WHAT TO DO: Among the entries that follow, find the lines containing the string "ofNat" and copy them.
==================================================
/-- Command words written out from 30_encoding.md R55 and R57, as 95_test_vectors.md lists them (V46, V50 to V59, P5). -/
def Obligations.WrittenWordsDecode : Prop :=
  decodeTableWord 200 0x01_0f0e0d0c0b0a09080706050403020100_0123456789abcdef =
    some (.keyset 0x0f0e0d0c0b0a09080706050403020100 0x0123456789abcdef) ∧
  decodeTableWord 200 0x02_6c617669757165207469206564616d20_ffffffffffffffff =
    some (.encrypt 0x6c617669757165207469206564616d20 0xffffffffffffffff) ∧
  decodeTableWord 200 0x03_a65d9851797832657860fedf5c570d18_0000000000000000 =
    some (.decrypt 0xa65d9851797832657860fedf5c570d18 0) ∧
  decodeTableWord 200 0x04_93d384dfced4df85309a87f4eddfb686_37253b31171d0309 =
    some (.round 0x93d384dfced4df85309a87f4eddfb686 0x37253b31171d0309) ∧
  decodeTableWord 200 0x05_a65d9851797832657860fedf5c570d18_2199c870db8ec93f =
    some (.invround 0xa65d9851797832657860fedf5c570d18 0x2199c870db8ec93f) ∧
  decodeTableWord 200 0x00_00000000000000000000000000000000_0000000000000000 = none ∧
  decodeTableWord 200 0x06_6c617669757165207469206564616d20_0000000000000001 = none ∧
  decodeTableWord 200 0x12_6c617669757165207469206564616d20_0000000000000000 = none ∧
  decodeTableWord 200 0xf1_0f0e0d0c0b0a09080706050403020100_0000000000000000 = none

/-- 30_encoding.md R65: DECODE looks at OP only, and every OP decodes to exactly one of the five commands or ILLEGAL. -/
def Obligations.DecodeByOpcodeByte : Prop :=
  ∀ c : Command,
    (c.op = 0x01 → decodeKind c = .keyset) ∧ (c.op = 0x02 → decodeKind c = .encrypt) ∧
    (c.op = 0x03 → decodeKind c = .decrypt) ∧ (c.op = 0x04 → decodeKind c = .round) ∧
    (c.op = 0x05 → decodeKind c = .invround) ∧
    (c.op ≠ 0x01 → c.op ≠ 0x02 → c.op ≠ 0x03 → c.op ≠ 0x04 → c.op ≠ 0x05 → decodeKind c = .illegal)

/-- 30_encoding.md R57, R60: a command is well formed exactly when the decoder accepts it. -/
def Obligations.WellFormedIffDecodes : Prop :=
  ∀ c : Command, c.wellFormed = true ↔ ∃ i, decode c = .ok i

/-- 30_encoding.md R60: an OP with `RSV ≠ 0000` (0x10 to 0xFF), or 0x00 or 0x06 to 0x0F, is illegal; an idle block accepts the
command and answers ERR_ILLEGAL with data 0, whatever A and K hold, and no state changes; there are 251 such OP values. -/
def Obligations.IllegalCommandAnswer : Prop :=
  (∀ c : Command, (decode c = .error .reservedBits ↔ 0x10 ≤ c.op.toNat) ∧
    (decode c = .error .unassignedFunc ↔ c.op.toNat = 0x00 ∨ (0x06 ≤ c.op.toNat ∧ c.op.toNat ≤ 0x0f))) ∧
  (∀ (c : Command) (s : State), decodeKind c = .illegal → s.phase = .idle → s.port = PortIn.command c →
    step s = .next { s with phase := .holding .illegal { status := 0b01#2, data := 0 }, inputs := s.inputs.tail }) ∧
  ((List.range 256).filter fun n => decodeKind { op := BitVec.ofNat 8 n, a := 0, k := 0 } == .illegal).length = 251

/-- 30_encoding.md R61: K is ignored by KEYSET, ENCRYPT and DECRYPT; A and K are ignored by an illegal command and by an ENCRYPT
or DECRYPT that answers ERR_NOKEY. -/
def Obligations.IgnoredFieldsHaveNoEffect : Prop :=
  ∀ (op : BitVec 8) (a a' : Block) (k k' : Word) (s : State),
    (op = 0x01 ∨ op = 0x02 ∨ op = 0x03 →
      runCommand { op := op, a := a, k := k } s = runCommand { op := op, a := a, k := k' } s) ∧
    (op = 0x00 ∨ 0x06 ≤ op.toNat →
      runCommand { op := op, a := a, k := k } s = runCommand { op := op, a := a', k := k' } s) ∧
    ((op = 0x02 ∨ op = 0x03) → s.keyed = false →
      runCommand { op := op, a := a, k := k } s = runCommand { op := op, a := a', k := k' } s)

/-! ## Words, halves and rounds -/

/-- 00_scope.md R10: the rotations are the circular rotations of the library. -/
def Obligations.RotationsAreCircular : Prop :=
  ∀ (v : Word) (r : Nat), 0 < r → r < 64 → ror64 v r = v.rotateRight r ∧ rol64 v r = v.rotateLeft r

/-- 00_scope.md R11: SPLIT gives `v >> 64` and `v AND (2^64 - 1)`, JOIN gives `(hi << 64) OR lo`, and each undoes the other. -/
def Obligations.SplitJoinInverse : Prop :=
  (∀ v : Block, (split v).1.toNat = v.toNat / 2 ^ 64 ∧ (split v).2.toNat = v.toNat % 2 ^ 64 ∧
    join (split v).1 (split v).2 = v) ∧
  (∀ hi lo : Word, (join hi lo).toNat = hi.toNat * 2 ^ 64 + lo.toNat ∧ split (join hi lo) = (hi, lo))

/-- 40_round_engine.md R80: the forward round in integer arithmetic, the carry discarded; `y'` uses the new `x'`. -/
def Obligations.RoundArithmetic : Prop :=
  ∀ x y k : Word,
    (roundF x y k).1 = BitVec.ofNat 64 (((x.rotateRight 8).toNat + y.toNat) % 2 ^ 64) ^^^ k ∧
    (roundF x y k).2 = y.rotateLeft 3 ^^^ (roundF x y k).1

/-- 40_round_engine.md R81: the inverse round in integer arithmetic, the borrow discarded; `x''` uses the new `y''`. -/
def Obligations.InverseRoundArithmetic : Prop :=
  ∀ x y k : Word,
    (invRoundF x y k).2 = (y ^^^ x).rotateRight 3 ∧
    (invRoundF x y k).1 =
      (BitVec.ofNat 64 (((x ^^^ k).toNat + 2 ^ 64 - (invRoundF x y k).2.toNat) % 2 ^ 64)).rotateLeft 8

/-- 40_round_engine.md R82: the round functions are mutual inverses for every `x`, `y` and `k`. -/
def Obligations.RoundsAreMutualInverses : Prop :=
  ∀ x y k : Word,
    invRoundF (roundF x y k).1 (roundF x y k).2 k = (x, y) ∧
    roundF (invRoundF x y k).1 (invRoundF x y k).2 k = (x, y)

/-- 40_round_engine.md R83: let `kk i` be the working pair before pass `i`, which starts as `(k1, k2)` and is advanced by the
forward round with the round index as its key; then round key `i` is the current `k2` of pass `i`, and the first is `k2`. -/
def Obligations.KeyScheduleRecurrence : Prop :=
  ∀ (k1 k2 : Word) (kk : Nat → Word × Word), kk 0 = (k1, k2) →
    (∀ i, i < 32 → kk (i + 1) = roundF (kk i).1 (kk i).2 (BitVec.ofNat 64 i)) →
    (∀ (i : Nat) (h : i < 32), (keySchedule k1 k2)[i] = (kk i).2) ∧ (keySchedule k1 k2)[0] = k2

/-- 10_state.md R25: the schedule determines the key: `RK[0]` is its low half, and its high half follows from `RK[0]` and
`RK[1]`. -/
def Obligations.KeyRecoveredFromSchedule : Prop :=
  ∀ k1 k2 : Word,
    (keySchedule k1 k2)[0] = k2 ∧
    rol64 (((keySchedule k1 k2)[1] ^^^ rol64 (keySchedule k1 k2)[0] 3) - (keySchedule k1 k2)[0]) 8 = k1

/-! ## The block pipelines -/

/-- 41_block_cipher.md R100: 32 forward rounds in schedule order, each fed with the pair the one before it left. -/
def Obligations.EncryptIsThirtyTwoRounds : Prop :=
  ∀ (S : Vector Word 32) (p : Block) (xy : Nat → Word × Word),
    xy 0 = (p.extractLsb' 64 64, p.extractLsb' 0 64) →
    (∀ (i : Nat) (h : i < 32), xy (i + 1) = roundF (xy i).1 (xy i).2 S[i]) →
    encryptF S p = (xy 32).1 ++ (xy 32).2

/-- 41_block_cipher.md R101: 32 inverse rounds, index 31 first and index 0 last. -/
def Obligations.DecryptIsThirtyTwoInverseRounds : Prop :=
  ∀ (S : Vector Word 32) (c : Block) (xy : Nat → Word × Word),
    xy 32 = (c.extractLsb' 64 64, c.extractLsb' 0 64) →
    (∀ (i : Nat) (h : i < 32), xy i = invRoundF (xy (i + 1)).1 (xy (i + 1)).2 S[i]) →
    decryptF S c = (xy 0).1 ++ (xy 0).2

/-- 41_block_cipher.md R102: for every 32 words, whether or not they are the schedule of a key, the pipelines are mutual
inverses. -/
def Obligations.CipherIsPermutation : Prop :=
  ∀ S : Vector Word 32, (∀ p : Block, decryptF S (encryptF S p) = p) ∧ (∀ c : Block, encryptF S (decryptF S c) = c)

/-! ## What each command does -/

/-- 41_block_cipher.md R104: KEYSET completes for every key in every state: the whole file is the key's schedule, KEYED is 1 and
the answer is OK with data 0; its opcode; `RK[0]` is the key's low half; a second KEYSET with the key leaves the same state; the
rule's example. -/
def Obligations.KeysetResult : Prop :=
  (∀ (a : Block) (k : Word) (s : State),
    exec (.keyset a k) s = .next { s with
      rk := keySchedule (a.extractLsb' 64 64) (a.extractLsb' 0 64)
      keyed := true
      phase := .holding .keyset { status := 0b00#2, data := 0 } } ∧
    opcodeOf (.keyset a k) = 0x01#8) ∧
  (∀ (a : Block) (k k' : Word) (s t : State), exec (.keyset a k) s = .next t →
    t.rk[0] = a.extractLsb' 0 64 ∧ exec (.keyset a k') t = .next t) ∧
  (keySchedule 0x0f0e0d0c0b0a0908 0x0706050403020100)[0] = 0x0706050403020100 ∧
  (keySchedule 0x0f0e0d0c0b0a0908 0x0706050403020100)[31] = 0x2199c870db8ec93f

/-- 40_round_engine.md R85: ROUND completes for every operand in every state: the answer is OK with the forward round of A's
halves under K, and no register changes; its opcode, its corner cases and its example. -/
def Obligations.RoundResult : Prop :=
  (∀ (a : Block) (k : Word) (s : State),
    exec (.round a k) s = .next { s with
      phase := .holding .round
        { status := 0b00#2
          data := (roundF (a.extractLsb' 64 64) (a.extractLsb' 0 64) k).1 ++
            (roundF (a.extractLsb' 64 64) (a.extractLsb' 0 64) k).2 } } ∧
    opcodeOf (.round a k) = 0x04#8) ∧
  roundF 0 0 0 = (0, 0) ∧ roundF 0x80 0x8000000000000000 0 = (0, 4) ∧ roundF 0 1 0 = (1, 9)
==================================================
REPLY TO THE TASK:
  ((List.range 256).filter fun n => decodeKind { op := BitVec.ofNat 8 n, a := 0, k := 0 } == .illegal).length = 251
    (roundF x y k).1 = BitVec.ofNat 64 (((x.rotateRight 8).toNat + y.toNat) % 2 ^ 64) ^^^ k ∧
      (BitVec.ofNat 64 (((x ^^^ k).toNat + 2 ^ 64 - (invRoundF x y k).2.toNat) % 2 ^ 64)).rotateLeft 8
    (∀ i, i < 32 → kk (i + 1) = roundF (kk i).1 (kk i).2 (BitVec.ofNat 64 i)) →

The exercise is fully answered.